Поглощенный своими думами, он медленно шагал по улицам, не обращая внимания на окружающее. Не заметил и фигуры с поднятым воротником и нахлобученной на глаза шляпе. Это был Игрек, следивший за ним везде и всюду. Часами просиживал Игрек в кондитерских, выстаивал в подъездах и в подворотнях, не выпуская ни на минуту из поля зрения Рейнталя, и знал каждый его шаг.
11
Горький осадок остался в душе Дины от разговора с женихом. Его переживания вызывали в ней жалость. Чувство, на котором в сердечных отношениях далеко не уедешь. Жалеют бездомную собачонку, желторотого воробья, упавшего из гнезда, бабочку, опалившую крылья о пламя свечи.
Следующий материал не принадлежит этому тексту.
-- ==== Sys2Proof/Laws/Engines.lean ====
section
/-! SUPPORT. What EngineAbsorb over a whole message does: it works on the selected engine's registers alone, and BLAKE2b's
held-back block rule (R399) said once. -/

namespace Sys2Proof.Machine

/-! Absorbing M into engine ALG is a fold over that engine's own registers. -/

theorem foldl_engineAbsorb_md5 (M : List Byte) (dp : Datapath) :
    M.foldl (engineAbsorb .md5) dp = { dp with md5 := M.foldl md5Absorb dp.md5 } := by
  induction M generalizing dp with
  | nil => rfl
  | cons b M ih => exact ih _

theorem foldl_engineAbsorb_sha512 (M : List Byte) (dp : Datapath) :
    M.foldl (engineAbsorb .sha512) dp = { dp with sha512 := M.foldl sha512Absorb dp.sha512 } := by
  induction M generalizing dp with
  | nil => rfl
  | cons b M ih => exact ih _

theorem foldl_engineAbsorb_sha3_256 (M : List Byte) (dp : Datapath) :
    M.foldl (engineAbsorb .sha3_256) dp = { dp with sha3 := M.foldl sha3AbsorbByte dp.sha3 } := by
  induction M generalizing dp with
  | nil => rfl
  | cons b M ih => exact ih _

theorem foldl_engineAbsorb_blake2b (M : List Byte) (dp : Datapath) :
    M.foldl (engineAbsorb .blake2b) dp = { dp with blake2b := M.foldl blake2bAbsorb dp.blake2b } := by
  induction M generalizing dp with
  | nil => rfl
  | cons b M ih => exact ih _

theorem foldl_engineAbsorb_ripemd160 (M : List Byte) (dp : Datapath) :
    M.foldl (engineAbsorb .ripemd160) dp = { dp with ripemd160 := M.foldl rmdAbsorb dp.ripemd160 } := by
  induction M generalizing dp with
  | nil => rfl
  | cons b M ih => exact ih _

theorem foldl_engineAbsorb_tiger192 (M : List Byte) (dp : Datapath) :
    M.foldl (engineAbsorb .tiger192) dp = { dp with tiger := M.foldl tigerAbsorb dp.tiger } := by
  induction M generalizing dp with
  | nil => rfl
  | cons b M ih => exact ih _

theorem foldl_engineAbsorb_crc16 (M : List Byte) (dp : Datapath) :
    M.foldl (engineAbsorb .crc16) dp = { dp with crc16 := M.foldl crc16Byte dp.crc16 } := by
  induction M generalizing dp with
  | nil => rfl
  | cons b M ih => exact ih _

theorem foldl_engineAbsorb_crc32 (M : List Byte) (dp : Datapath) :
    M.foldl (engineAbsorb .crc32) dp = { dp with crc32 := M.foldl crc32Byte dp.crc32 } := by
  induction M generalizing dp with
  | nil => rfl
  | cons b M ih => exact ih _

theorem foldl_engineAbsorb_crc64 (M : List Byte) (dp : Datapath) :
    M.foldl (engineAbsorb .crc64) dp = { dp with crc64 := M.foldl crc64Byte dp.crc64 } := by
  induction M generalizing dp with
  | nil => rfl
  | cons b M ih => exact ih _

theorem foldl_engineAbsorb_murmur3_32 (M : List Byte) (dp : Datapath) :
    M.foldl (engineAbsorb .murmur3_32) dp = { dp with murmur3 := M.foldl mm3Absorb dp.murmur3 } := by
  induction M generalizing dp with
  | nil => rfl
  | cons b M ih => exact ih _

theorem foldl_engineAbsorb_xxh64 (M : List Byte) (dp : Datapath) :
    M.foldl (engineAbsorb .xxh64) dp = { dp with xxh64 := M.foldl xxhAbsorb dp.xxh64 } := by
  induction M generalizing dp with
  | nil => rfl
  | cons b M ih => exact ih _

theorem length_blake2bKeyBlock (K : List Byte) (hK : K.length ≤ 128) :
    (blake2bKeyBlock K).length = if K = [] then 0 else 128 := by
  unfold blake2bKeyBlock
  cases K with
  | nil => rfl
  | cons b K =>
    have hb : (b :: K).length ≤ 128 := hK
    rw [if_pos (by simp), if_neg (by simp), List.length_append, length_zeros]
    omega

/-- BLAKE2b's registers after the compression input D (R399): every block but the last has been compressed with last = false,
and BUF[0..FILL) holds the last one, full or not. -/
structure B2bAbsorbed (c0 : Blake2bChain) (D : List Byte) (r : Blake2bRegs) : Prop where
  chain : ({ h := r.h, t := r.t } : Blake2bChain) =
    foldBlocks 128 (blake2bCompress false) c0 (D.take (128 * (blake2bBlocks D.length - 1)))
  held : r.buf.toList.take r.fill = D.drop (128 * (blake2bBlocks D.length - 1))
  fill : r.fill = D.length - 128 * (blake2bBlocks D.length - 1)

/-- How many bytes the last block holds. -/
theorem blake2bBlocks_bounds (N : Nat) :
    128 * (blake2bBlocks N - 1) ≤ N ∧ N - 128 * (blake2bBlocks N - 1) ≤ 128 ∧
      (N = 0 ∨ 1 ≤ N - 128 * (blake2bBlocks N - 1)) := by
  unfold blake2bBlocks
  omega

theorem blake2bAbsorb_absorbed (c0 : Blake2bChain) (D : List Byte) (b : Byte) (r : Blake2bRegs)
    (h : B2bAbsorbed c0 D r) : B2bAbsorbed c0 (D ++ [b]) (blake2bAbsorb r b) := by
  obtain ⟨hc, hh, hf⟩ := h
  obtain ⟨b1, b2, b3⟩ := blake2bBlocks_bounds D.length
  by_cases hfull : r.fill = 128
  · have hn : blake2bBlocks (D ++ [b]).length - 1 = blake2bBlocks D.length := by
      simp only [List.length_append, List.length_singleton]
      unfold blake2bBlocks at *
      omega
    have hN : D.length = 128 * blake2bBlocks D.length := by
      unfold blake2bBlocks at *
      omega
    have hbuf : r.buf.toList = D.drop (128 * (blake2bBlocks D.length - 1)) := by
      rw [← hh, hfull, List.take_of_length_le]
      simp
    have hlen : (D.drop (128 * (blake2bBlocks D.length - 1))).length = 128 := by simp; omega
    refine ⟨?_, ?_, ?_⟩
    · rw [hn, ← hN, List.take_left]
      conv_rhs => rw [← List.take_append_drop (128 * (blake2bBlocks D.length - 1)) D]
      rw [foldBlocks_append _ (by omega) _ _ _ (by simp; omega), ← hc,
        foldBlocks_single _ (by omega) _ _ hlen, ← hbuf]
      simp [blake2bAbsorb, blake2bFlush, hfull, blake2bCompress, zeros]
    · rw [hn, ← hN, List.drop_left]
      simp only [blake2bAbsorb, blake2bFlush, if_pos hfull]
      rw [take_setIfInBounds_succ _ _ _ (by omega)]
      rfl
    · rw [hn, ← hN]
      simp [blake2bAbsorb, blake2bFlush, if_pos hfull]
  · have hn : blake2bBlocks (D ++ [b]).length = blake2bBlocks D.length := by
      simp only [List.length_append, List.length_singleton]
      unfold blake2bBlocks at *
      omega
    refine ⟨?_, ?_, ?_⟩
    · rw [hn, List.take_append_of_le_length b1, ← hc]
      simp [blake2bAbsorb, blake2bFlush, hfull]
    · rw [hn, List.drop_append_of_le_length b1, ← hh]
      simp only [blake2bAbsorb, blake2bFlush, if_neg hfull]
      exact take_setIfInBounds_succ _ _ _ (by omega)
    · rw [hn]
      simp only [blake2bAbsorb, blake2bFlush, if_neg hfull, List.length_append, List.length_singleton]
      omega

theorem blake2bInit_absorbed (outlen : Nat) (K : List Byte) (hK : K.length ≤ 128) (r : Blake2bRegs) :
    B2bAbsorbed { h := blake2bParam outlen K.length, t := 0 } (blake2bKeyBlock K) (blake2bInit outlen K r) := by
  have hl := length_blake2bKeyBlock K hK
  by_cases h : K.length > 0
  · have hne : K ≠ [] := by intro e; simp [e] at h
    rw [if_neg hne] at hl
    have ht := toList_toBuffer 128 (blake2bKeyBlock K) (by omega)
    refine ⟨?_, ?_, ?_⟩
    · simp [blake2bInit, h, hl, blake2bBlocks, foldBlocks]
    · simp only [blake2bInit, if_pos h, ht, hl]
      simp [blake2bBlocks, zeros, hl]
    · simp [blake2bInit, h, hl, blake2bBlocks]
  · have he : K = [] := by cases K <;> simp_all
    subst he
    refine ⟨?_, ?_, ?_⟩ <;> simp [blake2bInit, blake2bKeyBlock, blake2bBlocks, foldBlocks]

/-- The spec lemma of BLAKE2b's streaming (R399): EngineInit, then EngineAbsorb on each byte of M. -/
theorem blake2b_stream (outlen : Nat) (K : List Byte) (hK : K.length ≤ 128) (M : List Byte) (r : Blake2bRegs) :
    B2bAbsorbed { h := blake2bParam outlen K.length, t := 0 } (blake2bKeyBlock K ++ M)
      (M.foldl blake2bAbsorb (blake2bInit outlen K r)) := by
  induction M using List.reverseRecOn with
  | nil => simpa using blake2bInit_absorbed outlen K hK r
  | append_singleton M b ih =>
    rw [List.foldl_append, ← List.append_assoc]
    exact blake2bAbsorb_absorbed _ _ b _ ih

/-- The counter after whole blocks is the number of their bytes. -/
theorem foldBlocks_compress_t (c : Blake2bChain) (D : List Byte) (hD : D.length % 128 = 0) :
    (foldBlocks 128 (blake2bCompress false) c D).t = c.t + BitVec.ofNat 128 D.length := by
  have key : ∀ n, n ≤ D.length / 128 →
      ((List.range n).foldl (fun h j => blake2bCompress false h (slice D (128 * j) (128 * j + 128))) c).t =
        c.t + BitVec.ofNat 128 (128 * n) := by
    intro n hn
    induction n with
    | zero => simp
    | succ n ih =>
      have hl : (slice D (128 * n) (128 * n + 128)).length = 128 := by rw [length_slice]; omega
      rw [List.range_succ, List.foldl_append, List.foldl_cons, List.foldl_nil]
      have hstep (d : Blake2bChain) (B : List Byte) (hB : B.length = 128) :
          (blake2bCompress false d B).t = d.t + BitVec.ofNat 128 128 := by simp only [blake2bCompress, hB]
      rw [hstep _ _ hl, ih (by omega), Nat.mul_succ, BitVec.ofNat_add, BitVec.add_assoc]
  have := key (D.length / 128) (Nat.le_refl _)
  rw [foldBlocks, this]
  congr 2
  omega

end Sys2Proof.Machine
end

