/-- Settles O24: IDLE and DONE are the phases other than ACTIVE, where AbsorbBytes and FINAL raise E_SEQ. -/
theorem dataOutsideActiveRaisesSeq : Obligations.DataOutsideActiveRaisesSeq := by
  intro s i he hp hi
  have hp : s.phase ≠ .active := by rcases hp with hp | hp <;> rw [hp] <;> nofun
  obtain rfl | hi := eq_final_or_dataBytes_ne_nil hi
  · exact congrArg Host.Outcome.next (finalise_seq he hp)
  · rw [exec_of_dataBytes hi, absorbBytes_seq _ he hp]

/-- A data command without room for its bytes absorbs none of them (R606). -/
theorem exec_past_limit {s : State} {i : Instr} (hi : dataBytes i ≠ []) (he : s.err = .none) (hp : s.phase = .active)
    (hl : s.mlen.toNat + (dataBytes i).length > 2 ^ 64 - 1) : exec i s = .next { s with err := .len } := by
  rw [exec_of_dataBytes hi, absorbBytes_len he hp hl]

/-- Settles O25: each command by the number of its bytes; E_LEN is an error, so FINAL is discarded. -/
theorem absorbPastTheLimitRaisesLen : Obligations.AbsorbPastTheLimitRaisesLen := by
  intro s b0 b1 b2 w he hp
  refine ⟨fun hl => ?_, fun hl => ?_, fun hl => ?_, fun hl => ?_, ?_⟩
  · exact exec_past_limit (i := .absorb1 b0) nofun he hp hl
  · exact exec_past_limit (i := .absorb2 b0 b1) nofun he hp hl
  · exact exec_past_limit (i := .absorb3 b0 b1 b2) nofun he hp hl
  · exact exec_past_limit (i := .wrDin w) nofun he hp hl
  · exact congrArg Host.Outcome.next (finalise_discard nofun)

/-- Settles O26: AbsorbBytes and FINAL look at ERR first. -/
theorem errorDiscardsDataAndFinal : Obligations.ErrorDiscardsDataAndFinal := by
  intro s i he hi
  obtain rfl | hi := eq_final_or_dataBytes_ne_nil hi
  · exact congrArg Host.Outcome.next (finalise_discard he)
  · rw [exec_of_dataBytes hi, absorbBytes_discard _ he]

/-! What keeps a recorded error and what clears it (R608, R610). -/

theorem raise_err_of_ne_none (e : Err) {s : State} (he : s.err ≠ .none) : (raise e s).err = s.err := by
  rw [raise_sticky e s he]

theorem busError_err_of_ne_none (ht : HT) {s : State} (he : s.err ≠ .none) : (busError ht s).err = s.err := by
  rw [busError_eq, if_neg he]

/-- Of the instructions only a successful INIT touches a recorded error. -/
theorem exec_err_of_ne_none {i : Instr} {s t : State} (h : exec i s = .next t) (he : s.err ≠ .none)
    (hi : ∀ alg ol, i = .init alg ol → alg = .blake2b ∧ s.keyovf = true) : t.err = s.err := by
  obtain ⟨-, rfl⟩ | ⟨ol, -, -, rfl⟩ | ⟨alg, ol, rfl, hk, rfl⟩ | ⟨k, imm, -, rfl⟩ | ⟨b, -, rfl⟩ | ⟨-, rfl⟩ |
    ⟨-, rfl⟩ | ⟨-, rfl⟩ | ⟨-, v, rfl⟩ | ⟨k, v, -, rfl⟩ := exec_cases h
  · rfl
  · exact raise_err_of_ne_none .key he
  · exact absurd (hi alg ol rfl) hk
  · rfl
  · exact appendKey_err b s
  · exact clearKey_err s
  · rw [absorbBytes_discard _ he]
  · rw [finalise_discard he]
  · exact respond_err v s
  · exact respond_err v s

/-- A step that is neither a reset nor a successful INIT keeps a recorded error. -/
theorem step_keeps_err {s t : State} (h : step s = .next t) (he : s.err ≠ .none) (hs : ¬startsComputation s)
    (hr : ¬resets s) : t.err = s.err := by
  obtain ⟨-, ⟨-, rfl⟩ | ⟨ht, rest, hp, h⟩ | ⟨rest, hp, -⟩ | ⟨ht, rest, hp, -⟩⟩ := step_cases h
  · rfl
  · obtain ⟨-, rfl⟩ | ⟨-, rfl⟩ | ⟨i, hd, h⟩ := runTransaction_cases h
    · exact busError_err_of_ne_none ht he
    · exact raise_err_of_ne_none .illegal he
    · refine exec_err_of_ne_none (s := takeEvent rest s) h he ?_
      rintro alg ol rfl
      exact not_not.mp fun hk => hs ⟨alg, ol, ⟨ht, rest, hp, hd⟩, hk⟩
  · exact absurd (.inl ⟨rest, hp⟩) hr
  · exact absurd (.inr ⟨ht, rest, hp⟩) hr

/-- A successful INIT clears ERR (R610). -/
theorem step_err_of_startsComputation {s t : State} (h : step s = .next t) (hs : startsComputation s) :
    t.err = .none := by
  obtain ⟨hr67, -⟩ := step_cases h
  obtain ⟨alg, ol, ⟨ht, rest, hp, hd⟩, hk⟩ := hs
  rw [step_transaction hr67 hp, runTransaction_instr hd, execInit_start (s := takeEvent rest s) hk] at h
  cases h
  exact startComputation_err ..

/-- A reset, between transactions or during one, clears ERR (R700, R701). -/
theorem step_err_of_resets {s t : State} (h : step s = .next t) (hr : resets s) : t.err = .none := by
  obtain ⟨hr67, -⟩ := step_cases h
  rw [step, if_pos hr67] at h
  obtain ⟨rest, hp⟩ | ⟨ht, rest, hp⟩ := hr
  · rw [hp] at h
    cases h
    exact resetEvent_err rest s
  · rw [hp] at h
    cases h
    exact abandonEvent_err ht rest s

/-- Settles O33: a step that clears ERR is a successful INIT or a reset, and any other keeps the code. -/
theorem recordedErrorIsSticky : Obligations.RecordedErrorIsSticky := by
  intro s t h he
  by_cases hs : startsComputation s
  · exact .inr ⟨step_err_of_startsComputation h hs, .inl hs⟩
  · by_cases hr : resets s
    · exact .inr ⟨step_err_of_resets h hr, .inr hr⟩
    · exact .inl ⟨step_keeps_err h he hs hr, hs, hr⟩

end Sys2Proof.Machine
end

section
/-! Reset (R700, R701 of spec/70_reset_and_hazards.md), between two transactions or during one, and the state it leaves. -/

namespace Sys2Proof.Machine

open Sys2Proof.Safety

/-- Settles O40: the base case of the invariant, whose streaming part asks nothing while IDLE. -/
theorem invariantHoldsAtReset : Obligations.InvariantHoldsAtReset := stateInv_reset

theorem isResetState_reset : isResetState State.reset := by
  refine ⟨rfl, rfl, rfl, rfl, rfl, rfl, rfl, rfl, fun i => ?_, rfl, rfl, rfl, rfl, fun i => ?_⟩
  · exact Vector.getElem_replicate i.isLt
  · exact Vector.getElem_replicate i.isLt

/-- R700's table is about the core's registers, so the host's events, the response and the free-value counter are free. -/
theorem isResetState_of_unread {s : State} (h : isResetState s) (pending : List HostEvent) (response : Response)
    (freeCount : Nat) :
    isResetState { s with pending := pending, response := response, freeCount := freeCount } := h

theorem isResetState_resetEvent (rest : List HostEvent) (s : State) : isResetState (resetEvent rest s) :=
  isResetState_of_unread isResetState_reset ..

theorem isResetState_abandonEvent (ht : HT) (rest : List HostEvent) (s : State) :
    isResetState (abandonEvent ht rest s) :=
  isResetState_of_unread (isResetState_resetEvent rest s) ..

/-- A step on a reset between two transactions, in a state the check accepts. -/
theorem step_reset {s : State} {rest : List HostEvent} (hr : holdsR67 s = true) (hp : s.pending = .reset :: rest) :
    step s = .next (resetEvent rest s) := by
  rw [step, if_pos hr, hp]

/-- A step on a reset during a transaction, in a state the check accepts. -/
theorem step_resetDuring {s : State} {ht : HT} {rest : List HostEvent} (hr : holdsR67 s = true)
    (hp : s.pending = .resetDuring ht :: rest) : step s = .next (abandonEvent ht rest s) := by
  rw [step, if_pos hr, hp]

/-- Settles O10: the step is `resetEvent`, whose registers are those of the reset state. -/
theorem resetEventGivesResetState : Obligations.ResetEventGivesResetState := fun s rest hr hp =>
  ⟨resetEvent rest s, step_reset hr hp, isResetState_resetEvent rest s, resetEvent_pending rest s,
    resetEvent_response rest s⟩

/-- Settles O11: the step is `abandonEvent`, which draws a word only for a read. -/
theorem resetDuringTransactionAbandonsIt : Obligations.ResetDuringTransactionAbandonsIt := by
  intro s ht rest hr hp
  refine ⟨abandonEvent ht rest s, _, step_resetDuring hr hp, isResetState_abandonEvent ht rest s,
    abandonEvent_pending ht rest s, abandonEvent_response ht rest s, ?_⟩
  rw [← htWe]
  cases htWe ht with
  | true => exact ⟨fun _ => rfl, fun _ => rfl⟩
  | false => exact ⟨nofun, nofun⟩

/-- Settles O12: STATUS, MLEN and SEED are 0 in the reset state; DOUT reads 0 outside DONE. -/
theorem resetStateReadsZero : Obligations.ResetStateReadsZero := by
  refine ⟨isResetState_reset, fun i hi => ?_⟩
  simp only [List.cons_append, List.nil_append, List.mem_cons, List.mem_map] at hi
  obtain rfl | rfl | rfl | rfl | rfl | ⟨k, -, rfl⟩ := hi
  · rfl
  · rfl
  · rfl
  · rfl
  · rfl
  · obtain ⟨-, hread⟩ := rdDoutReturnsFourDigestBytes State.reset (BitVec.ofNat 4 k)
    exact hread stateInv_reset nofun

end Sys2Proof.Machine
end

section
/-! Values the spec writes out: records of section 3.1 and intermediate values of section 2 of spec/95_test_vectors.md. -/

namespace Sys2Proof

/-- A record is decoded by recognizing it as the encoding of a well-formed instruction (R136). -/
theorem decode_of_encode_eq {ht : HT} {i : Instr} (hi : i.wellFormed = true) (he : encode i = ht) :
    decode ht = .instr i := he ▸ decodeOfEncodeIsIdentity i hi

/-- Settles O5: six records are the encodings of their instructions; the seventh asks BLAKE2b for OUTLEN 65 (R133, R135),
and the last is a write to the unmapped slot 9 (R217). -/
theorem specWordsDecode : Obligations.SpecWordsDecode := by
  refine ⟨decode_of_encode_eq rfl ?nop, decode_of_encode_eq rfl ?init, decode_of_encode_eq rfl ?ldseed,
    decode_of_encode_eq rfl ?absorb3, decode_of_encode_eq rfl ?wrDin, decode_of_encode_eq rfl ?rdDout, ?illegal, ?busErr⟩
  case illegal => exact (illegalRecordsAreExactlyTheListed _).mpr (by decide)
  case busErr => exact (busErrorsAreExactlyTheListed _).mpr (by decide)
  all_goals decide

namespace Machine

@[simp] theorem zero_rotl {w : Nat} (n : Nat) : rotl 0#w n = 0#w := by simp [rotl]

/-- mixk(0) = 0 (R541): multiplying and rotating keep 0. -/
@[simp] theorem mm3MixK_zero : mm3MixK 0#32 = 0#32 := by simp [mm3MixK]

/-- mixh(0, 0) is the additive constant alone (R541). -/
theorem mm3MixH_zero_zero : mm3MixH 0 0 = 0xE6546B64 := by simp [mm3MixH]

/-- round(0, 0) = 0 (R551): multiplying and rotating keep 0. -/
theorem xxhRound_zero_zero : xxhRound 0 0 = 0 := by simp [xxhRound]

/-- Settles O54: MD5's one step, BLAKE2b's parameter word and CRC-16's eight turns are evaluated; the mixes of 0 have their
lemmas. -/
theorem specIntermediateValues : Obligations.SpecIntermediateValues := by
  refine ⟨?md5Step, ?paramUnkeyed, ?paramKeyed, ?crc16Byte, mm3MixK_zero, mm3MixH_zero_zero, xxhRound_zero_zero⟩
  all_goals decide

end Machine
end Sys2Proof
end
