-- ==== Sys2Proof/Machine/Display.lean ====
section
/-! DEFINITION. The display instructions (42_display.md R105, R106). -/

namespace Sys2Proof.Machine

/-- CLS: every pixel 0, no flag (R105). -/
def execCls (s : State) : Result := .next (s.setFb Framebuffer.clear).advance

/-- The effect of a drawn sprite: the framebuffer, and VF = collision, written on every execution (R106). -/
def State.showSprite (s : State) (p : Canvas) : State := (s.setFb p.fb).setReg flagReg (flagByte p.hit)

/-- DRW Vx,Vy,nibble: the coordinates, I and the n sprite bytes are read before VF or a pixel is written;
DataOutOfRange, with nothing changed, if a byte lies at 0x1000 or above (R106, R8, R48). -/
def execDrw (x y : Reg) (n : Nibble) (s : State) : Result :=
  s.commit ((s.readAtI n.toNat).map fun bytes =>
    (s.showSprite (s.fb.draw (s.reg x).toNat (s.reg y).toNat bytes)).advance)

end Sys2Proof.Machine
end

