-- ==== Sys2Proof/Machine/Index.lean ====
section
/-! DEFINITION. The address register and the memory instructions (44_index_memory.md R120 to R125). I is changed by the
first three only; a span that leaves memory faults with nothing changed. -/

namespace Sys2Proof.Machine

/-- LD I,addr (R120). -/
def execLdI (nnn : Addr12) (s : State) : Result := .next (s.setI (zextAddr nnn)).advance

/-- ADD I,Vx: modulo 65536, no flag (R121). -/
def execAddIVx (x : Reg) (s : State) : Result := .next (s.setI (s.i + zextByte (s.reg x))).advance

/-- The address of the glyph for digit `b`: `FONT_BASE + b * 5`, b not masked (R122). -/
def glyphAddr (b : Byte) : Word := BitVec.ofNat 16 (Config.fontBase + b.toNat * Config.glyphBytes)

/-- LD F,Vx (R122). -/
def execLdF (x : Reg) (s : State) : Result := .next (s.setI (glyphAddr (s.reg x))).advance

/-- The decimal digits of a byte: hundreds, tens, ones (R123). -/
def bcdBytes (b : Byte) : List Byte :=
  [store8 (b.toNat / 100), store8 (b.toNat / 10 % 10), store8 (b.toNat % 10)]

/-- LD B,Vx: the digits to I, I + 1, I + 2 (R123). -/
def execLdB (x : Reg) (s : State) : Result :=
  s.commit ((s.writeAtI (bcdBytes (s.reg x))).map State.advance)

/-- LD [I],Vx: V0 to Vx stored from I upwards (R124). -/
def execStoreRegs (x : Reg) (s : State) : Result :=
  s.commit ((s.writeAtI (s.regsUpTo x)).map State.advance)

/-- LD Vx,[I]: V0 to Vx loaded from I upwards (R125). -/
def execLoadRegs (x : Reg) (s : State) : Result :=
  s.commit ((s.readAtI (x.val + 1)).map fun bytes => (s.setRegs 0 bytes).advance)

end Sys2Proof.Machine
end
Женская жалость — милостыня нищему. Она оскорбительна для мужчины, как такового. Там, где он не сумел возбудить к себе ничего большего, кроме этого чувства, ему надо вовремя отойти, не теряя своего мужского достоинства.
Рейнталь, этот неразгаданный Диною сфинкс, еще не осознал своего положения. Все его внимание было сосредоточено на деле, ради которого он готов был поставить на карту все. Анализировать взаимные чувства было некогда. Дина приняла его предложение, значит, все в порядке. Его ближайшая задача — покончив с делом, свести счеты с Путиным. Испытывая судьбу — погибнуть или, выйдя на этот раз победителем, гордо крикнуть на весь мир: «Мой час еще не настал!» И тогда свободным, со средствами, отдаться личной жизни. Уехать с Диной далеко отсюда, чтобы ничто не напоминало ему прошлого.
А Дина?
По уходе жениха взялась за начатый роман. Механически прочла полстраницы, думая совсем о другом. Отбросила книгу. Потопталась по своей маленькой уютной комнатке. Принялась за вязанье кружев — не вяжется, петли с крючка сползают и пальцы, точно чужие, деревянные. Ощущение такое словно недостает ей чего-то, тянет что-то сделать. Выглянула в коридор. Тишина в квартире. Хозяева в театр уехали и прислуга отпущена со двора. В коридоре кот домовитый, Рыжик, попался. Жирный, толстомордый. Спину горбом выгибает, мурлычит приветно и трется о платье. Приласкай, мол. Все разошлись, не привык один болтаться, скучно. Погладила Дина Рыжика. Еще громче затянул он свои «куры-муры» и поплелся, прижимаясь к стенке, в хозяйский кабинет. Машинально прошла за ним Дина. Кабинет, как полагается у порядочного буржуя: мебель в коже, ковры, гравюры по стенам, пара портретов. Внушительно выглядит письменный стол, а на нем, с левого края, аппарат телефонный. Все честь-честью.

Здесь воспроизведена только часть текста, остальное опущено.